# [How to complete this task]
In the records below, find the line containing "-- ==== Sys2Proof/Machine/Front.lean" and the line containing "not taken. -/"; please repeat exactly the lines from one to the other, both included, and nothing more.

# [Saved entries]
- - - -

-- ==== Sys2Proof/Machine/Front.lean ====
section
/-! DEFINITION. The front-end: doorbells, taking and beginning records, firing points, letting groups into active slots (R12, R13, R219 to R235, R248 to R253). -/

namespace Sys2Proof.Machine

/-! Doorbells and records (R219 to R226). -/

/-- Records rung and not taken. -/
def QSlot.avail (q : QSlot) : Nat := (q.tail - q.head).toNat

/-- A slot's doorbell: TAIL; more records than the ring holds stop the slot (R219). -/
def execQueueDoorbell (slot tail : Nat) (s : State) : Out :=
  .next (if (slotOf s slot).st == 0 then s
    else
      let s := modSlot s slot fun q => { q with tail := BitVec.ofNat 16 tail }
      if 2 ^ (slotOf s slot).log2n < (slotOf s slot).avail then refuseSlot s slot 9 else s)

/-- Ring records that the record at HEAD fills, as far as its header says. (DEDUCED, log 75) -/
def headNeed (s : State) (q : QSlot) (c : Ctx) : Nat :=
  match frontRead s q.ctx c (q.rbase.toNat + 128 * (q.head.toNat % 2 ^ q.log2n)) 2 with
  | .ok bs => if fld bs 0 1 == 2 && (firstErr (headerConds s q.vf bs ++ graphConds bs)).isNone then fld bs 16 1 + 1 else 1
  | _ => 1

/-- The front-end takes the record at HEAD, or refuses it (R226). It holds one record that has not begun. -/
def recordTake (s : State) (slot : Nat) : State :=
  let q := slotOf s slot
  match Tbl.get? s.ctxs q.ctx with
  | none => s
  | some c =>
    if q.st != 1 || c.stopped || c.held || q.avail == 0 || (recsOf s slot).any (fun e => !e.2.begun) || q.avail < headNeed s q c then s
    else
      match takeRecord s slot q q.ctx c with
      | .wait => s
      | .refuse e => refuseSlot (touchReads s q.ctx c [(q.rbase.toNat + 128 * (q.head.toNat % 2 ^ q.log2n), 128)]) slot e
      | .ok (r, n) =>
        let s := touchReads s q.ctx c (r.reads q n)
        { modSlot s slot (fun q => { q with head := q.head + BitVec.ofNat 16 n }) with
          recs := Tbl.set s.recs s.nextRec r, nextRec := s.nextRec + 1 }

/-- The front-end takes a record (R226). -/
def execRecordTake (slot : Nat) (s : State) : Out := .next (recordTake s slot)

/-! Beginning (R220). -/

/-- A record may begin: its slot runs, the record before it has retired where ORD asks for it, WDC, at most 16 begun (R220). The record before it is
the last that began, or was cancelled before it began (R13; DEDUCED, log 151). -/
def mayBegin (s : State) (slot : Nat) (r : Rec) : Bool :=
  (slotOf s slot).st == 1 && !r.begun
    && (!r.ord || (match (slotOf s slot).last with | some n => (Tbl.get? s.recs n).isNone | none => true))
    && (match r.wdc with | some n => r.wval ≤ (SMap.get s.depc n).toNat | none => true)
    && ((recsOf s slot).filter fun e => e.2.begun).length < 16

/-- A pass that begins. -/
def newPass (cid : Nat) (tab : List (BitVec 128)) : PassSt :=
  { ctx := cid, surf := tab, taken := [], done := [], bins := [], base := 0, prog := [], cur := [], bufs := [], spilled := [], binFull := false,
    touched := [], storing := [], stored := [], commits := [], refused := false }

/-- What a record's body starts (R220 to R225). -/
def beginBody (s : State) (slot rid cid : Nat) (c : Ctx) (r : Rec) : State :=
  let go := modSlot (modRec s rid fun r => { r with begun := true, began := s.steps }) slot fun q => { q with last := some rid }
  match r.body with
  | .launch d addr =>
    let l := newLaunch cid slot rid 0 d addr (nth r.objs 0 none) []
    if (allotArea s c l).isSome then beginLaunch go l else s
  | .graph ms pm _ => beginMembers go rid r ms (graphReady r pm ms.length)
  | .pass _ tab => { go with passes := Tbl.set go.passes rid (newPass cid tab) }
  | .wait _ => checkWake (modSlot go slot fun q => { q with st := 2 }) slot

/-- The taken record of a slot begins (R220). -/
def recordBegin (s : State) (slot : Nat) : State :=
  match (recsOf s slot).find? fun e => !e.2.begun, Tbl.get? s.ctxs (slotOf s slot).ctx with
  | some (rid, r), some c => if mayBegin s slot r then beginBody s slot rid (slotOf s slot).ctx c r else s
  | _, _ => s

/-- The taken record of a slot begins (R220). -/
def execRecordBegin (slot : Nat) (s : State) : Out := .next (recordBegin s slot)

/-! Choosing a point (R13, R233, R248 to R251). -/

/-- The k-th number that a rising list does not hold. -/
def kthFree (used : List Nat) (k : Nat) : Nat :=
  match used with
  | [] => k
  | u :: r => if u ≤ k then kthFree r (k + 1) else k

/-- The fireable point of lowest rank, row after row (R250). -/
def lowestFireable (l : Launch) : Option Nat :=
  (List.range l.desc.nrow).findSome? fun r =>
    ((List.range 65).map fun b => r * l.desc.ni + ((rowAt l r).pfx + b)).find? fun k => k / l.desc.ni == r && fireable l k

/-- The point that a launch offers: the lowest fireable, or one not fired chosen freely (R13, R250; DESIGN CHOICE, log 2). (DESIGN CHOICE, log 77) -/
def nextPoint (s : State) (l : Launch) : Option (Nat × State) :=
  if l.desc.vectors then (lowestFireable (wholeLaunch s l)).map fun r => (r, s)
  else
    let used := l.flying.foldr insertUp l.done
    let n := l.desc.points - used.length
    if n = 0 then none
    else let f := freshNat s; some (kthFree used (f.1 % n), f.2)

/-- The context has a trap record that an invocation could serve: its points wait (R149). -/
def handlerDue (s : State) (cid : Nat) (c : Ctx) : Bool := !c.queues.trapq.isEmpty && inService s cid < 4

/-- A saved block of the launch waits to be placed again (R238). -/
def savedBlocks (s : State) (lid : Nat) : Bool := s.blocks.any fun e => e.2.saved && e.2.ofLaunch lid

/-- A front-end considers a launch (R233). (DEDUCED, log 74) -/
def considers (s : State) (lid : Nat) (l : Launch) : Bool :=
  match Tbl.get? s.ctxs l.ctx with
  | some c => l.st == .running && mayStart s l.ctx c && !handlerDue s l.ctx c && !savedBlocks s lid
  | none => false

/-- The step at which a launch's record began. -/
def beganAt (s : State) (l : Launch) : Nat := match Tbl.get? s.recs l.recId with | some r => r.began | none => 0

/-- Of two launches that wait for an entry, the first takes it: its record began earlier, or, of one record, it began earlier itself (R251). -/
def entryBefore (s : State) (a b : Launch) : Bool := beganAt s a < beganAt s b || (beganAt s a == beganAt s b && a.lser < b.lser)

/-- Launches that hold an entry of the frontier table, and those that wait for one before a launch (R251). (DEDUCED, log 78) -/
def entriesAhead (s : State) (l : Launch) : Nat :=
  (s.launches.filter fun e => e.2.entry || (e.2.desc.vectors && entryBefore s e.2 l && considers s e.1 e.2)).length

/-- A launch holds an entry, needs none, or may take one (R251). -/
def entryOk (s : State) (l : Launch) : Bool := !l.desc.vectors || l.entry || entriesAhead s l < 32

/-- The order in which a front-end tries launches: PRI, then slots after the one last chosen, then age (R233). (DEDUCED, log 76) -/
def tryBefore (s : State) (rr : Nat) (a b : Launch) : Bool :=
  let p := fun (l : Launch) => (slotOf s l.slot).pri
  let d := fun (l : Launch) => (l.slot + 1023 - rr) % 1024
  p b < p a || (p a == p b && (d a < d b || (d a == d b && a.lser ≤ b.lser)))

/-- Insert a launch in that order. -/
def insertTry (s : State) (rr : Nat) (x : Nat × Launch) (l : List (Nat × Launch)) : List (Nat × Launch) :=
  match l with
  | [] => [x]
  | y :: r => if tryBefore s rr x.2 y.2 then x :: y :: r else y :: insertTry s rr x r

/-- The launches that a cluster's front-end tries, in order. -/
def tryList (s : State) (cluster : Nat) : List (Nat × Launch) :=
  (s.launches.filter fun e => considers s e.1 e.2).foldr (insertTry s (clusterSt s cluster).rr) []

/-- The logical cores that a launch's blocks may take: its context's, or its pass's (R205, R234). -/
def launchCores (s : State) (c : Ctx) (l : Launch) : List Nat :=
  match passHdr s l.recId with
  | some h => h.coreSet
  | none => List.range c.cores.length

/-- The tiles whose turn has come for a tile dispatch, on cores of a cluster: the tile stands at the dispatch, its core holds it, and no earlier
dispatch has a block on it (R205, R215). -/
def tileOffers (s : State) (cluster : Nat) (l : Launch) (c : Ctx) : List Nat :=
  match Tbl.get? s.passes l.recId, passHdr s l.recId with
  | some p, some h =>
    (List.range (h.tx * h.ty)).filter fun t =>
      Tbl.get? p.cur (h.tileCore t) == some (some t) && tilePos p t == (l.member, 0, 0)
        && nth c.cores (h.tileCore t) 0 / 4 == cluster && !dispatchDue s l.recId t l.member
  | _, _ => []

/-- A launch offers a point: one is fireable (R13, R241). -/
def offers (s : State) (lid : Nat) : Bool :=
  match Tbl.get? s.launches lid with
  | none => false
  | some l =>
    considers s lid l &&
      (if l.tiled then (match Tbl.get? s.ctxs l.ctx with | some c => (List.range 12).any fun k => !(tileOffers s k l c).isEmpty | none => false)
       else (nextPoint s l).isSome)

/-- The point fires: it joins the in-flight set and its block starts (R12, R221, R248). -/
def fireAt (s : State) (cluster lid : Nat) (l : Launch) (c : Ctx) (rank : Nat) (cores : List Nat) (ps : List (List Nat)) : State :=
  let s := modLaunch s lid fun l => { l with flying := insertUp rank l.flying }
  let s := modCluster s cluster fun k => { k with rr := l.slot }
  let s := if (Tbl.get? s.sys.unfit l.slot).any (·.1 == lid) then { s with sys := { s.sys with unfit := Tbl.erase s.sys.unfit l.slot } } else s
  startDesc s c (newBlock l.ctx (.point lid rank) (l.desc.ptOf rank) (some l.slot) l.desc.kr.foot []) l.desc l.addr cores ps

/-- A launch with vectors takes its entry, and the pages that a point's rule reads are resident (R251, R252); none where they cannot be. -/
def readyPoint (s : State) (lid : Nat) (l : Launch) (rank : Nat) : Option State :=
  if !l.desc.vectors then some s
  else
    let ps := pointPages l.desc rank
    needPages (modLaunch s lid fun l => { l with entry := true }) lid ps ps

- - - -

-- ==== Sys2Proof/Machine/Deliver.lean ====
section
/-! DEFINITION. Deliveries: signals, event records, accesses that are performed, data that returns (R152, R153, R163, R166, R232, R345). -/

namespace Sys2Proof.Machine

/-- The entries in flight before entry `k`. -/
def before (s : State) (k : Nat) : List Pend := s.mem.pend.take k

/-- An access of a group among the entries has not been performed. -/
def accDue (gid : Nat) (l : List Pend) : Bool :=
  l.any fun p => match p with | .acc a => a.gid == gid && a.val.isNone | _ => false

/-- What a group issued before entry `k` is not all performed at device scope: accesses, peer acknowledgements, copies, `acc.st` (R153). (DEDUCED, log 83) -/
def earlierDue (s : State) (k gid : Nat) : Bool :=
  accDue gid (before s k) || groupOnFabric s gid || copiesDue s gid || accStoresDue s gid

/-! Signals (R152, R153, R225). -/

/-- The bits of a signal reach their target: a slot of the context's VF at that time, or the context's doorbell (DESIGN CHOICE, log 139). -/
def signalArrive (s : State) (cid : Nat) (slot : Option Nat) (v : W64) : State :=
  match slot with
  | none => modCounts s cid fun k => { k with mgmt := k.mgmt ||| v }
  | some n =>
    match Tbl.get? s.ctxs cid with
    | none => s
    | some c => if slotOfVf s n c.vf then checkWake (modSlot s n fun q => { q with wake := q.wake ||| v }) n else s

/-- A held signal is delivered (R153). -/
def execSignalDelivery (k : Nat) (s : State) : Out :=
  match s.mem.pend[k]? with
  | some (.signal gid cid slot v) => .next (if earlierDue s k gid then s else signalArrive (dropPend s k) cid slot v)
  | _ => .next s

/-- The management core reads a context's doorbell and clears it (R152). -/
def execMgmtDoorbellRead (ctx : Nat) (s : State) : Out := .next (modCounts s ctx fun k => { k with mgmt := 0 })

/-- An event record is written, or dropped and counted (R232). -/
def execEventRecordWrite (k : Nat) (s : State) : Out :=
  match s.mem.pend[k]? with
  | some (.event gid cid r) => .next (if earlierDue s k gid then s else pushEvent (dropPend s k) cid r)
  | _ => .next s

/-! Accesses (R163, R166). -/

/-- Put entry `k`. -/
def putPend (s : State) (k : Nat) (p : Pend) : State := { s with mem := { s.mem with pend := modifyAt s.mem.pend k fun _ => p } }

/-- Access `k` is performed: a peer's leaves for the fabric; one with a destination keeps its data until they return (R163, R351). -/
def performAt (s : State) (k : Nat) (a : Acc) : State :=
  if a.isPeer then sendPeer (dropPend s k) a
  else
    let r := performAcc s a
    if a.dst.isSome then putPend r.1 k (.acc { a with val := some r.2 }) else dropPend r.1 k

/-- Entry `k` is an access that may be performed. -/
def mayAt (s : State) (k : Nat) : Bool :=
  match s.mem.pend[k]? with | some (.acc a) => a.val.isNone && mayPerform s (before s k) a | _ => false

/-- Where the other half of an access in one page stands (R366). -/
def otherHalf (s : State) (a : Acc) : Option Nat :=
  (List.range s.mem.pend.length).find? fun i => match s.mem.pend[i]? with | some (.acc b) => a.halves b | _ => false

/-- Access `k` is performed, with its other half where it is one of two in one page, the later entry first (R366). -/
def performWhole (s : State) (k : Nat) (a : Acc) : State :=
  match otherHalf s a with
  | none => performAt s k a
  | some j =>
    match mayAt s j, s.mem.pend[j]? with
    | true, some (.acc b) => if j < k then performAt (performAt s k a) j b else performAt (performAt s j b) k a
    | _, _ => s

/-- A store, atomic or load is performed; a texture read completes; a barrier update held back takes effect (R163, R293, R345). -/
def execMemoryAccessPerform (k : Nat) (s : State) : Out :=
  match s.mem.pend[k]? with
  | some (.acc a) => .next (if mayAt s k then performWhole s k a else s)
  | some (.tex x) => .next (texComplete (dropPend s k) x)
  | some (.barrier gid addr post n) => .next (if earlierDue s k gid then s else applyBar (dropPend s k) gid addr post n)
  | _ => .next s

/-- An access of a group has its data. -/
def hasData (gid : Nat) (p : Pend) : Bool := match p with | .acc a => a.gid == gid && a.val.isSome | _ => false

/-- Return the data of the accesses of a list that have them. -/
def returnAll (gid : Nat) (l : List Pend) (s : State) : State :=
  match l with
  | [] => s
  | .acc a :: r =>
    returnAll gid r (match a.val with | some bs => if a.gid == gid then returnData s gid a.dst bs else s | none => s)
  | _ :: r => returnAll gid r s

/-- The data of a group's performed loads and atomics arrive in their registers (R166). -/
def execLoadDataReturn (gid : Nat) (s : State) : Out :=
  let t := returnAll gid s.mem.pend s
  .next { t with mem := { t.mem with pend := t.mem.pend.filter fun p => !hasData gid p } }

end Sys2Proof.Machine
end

- - - -

# [Output below]
-- ==== Sys2Proof/Machine/Front.lean ====
section
/-! DEFINITION. The front-end: doorbells, taking and beginning records, firing points, letting groups into active slots (R12, R13, R219 to R235, R248 to R253). -/

namespace Sys2Proof.Machine

/-! Doorbells and records (R219 to R226). -/

/-- Records rung and not taken. -/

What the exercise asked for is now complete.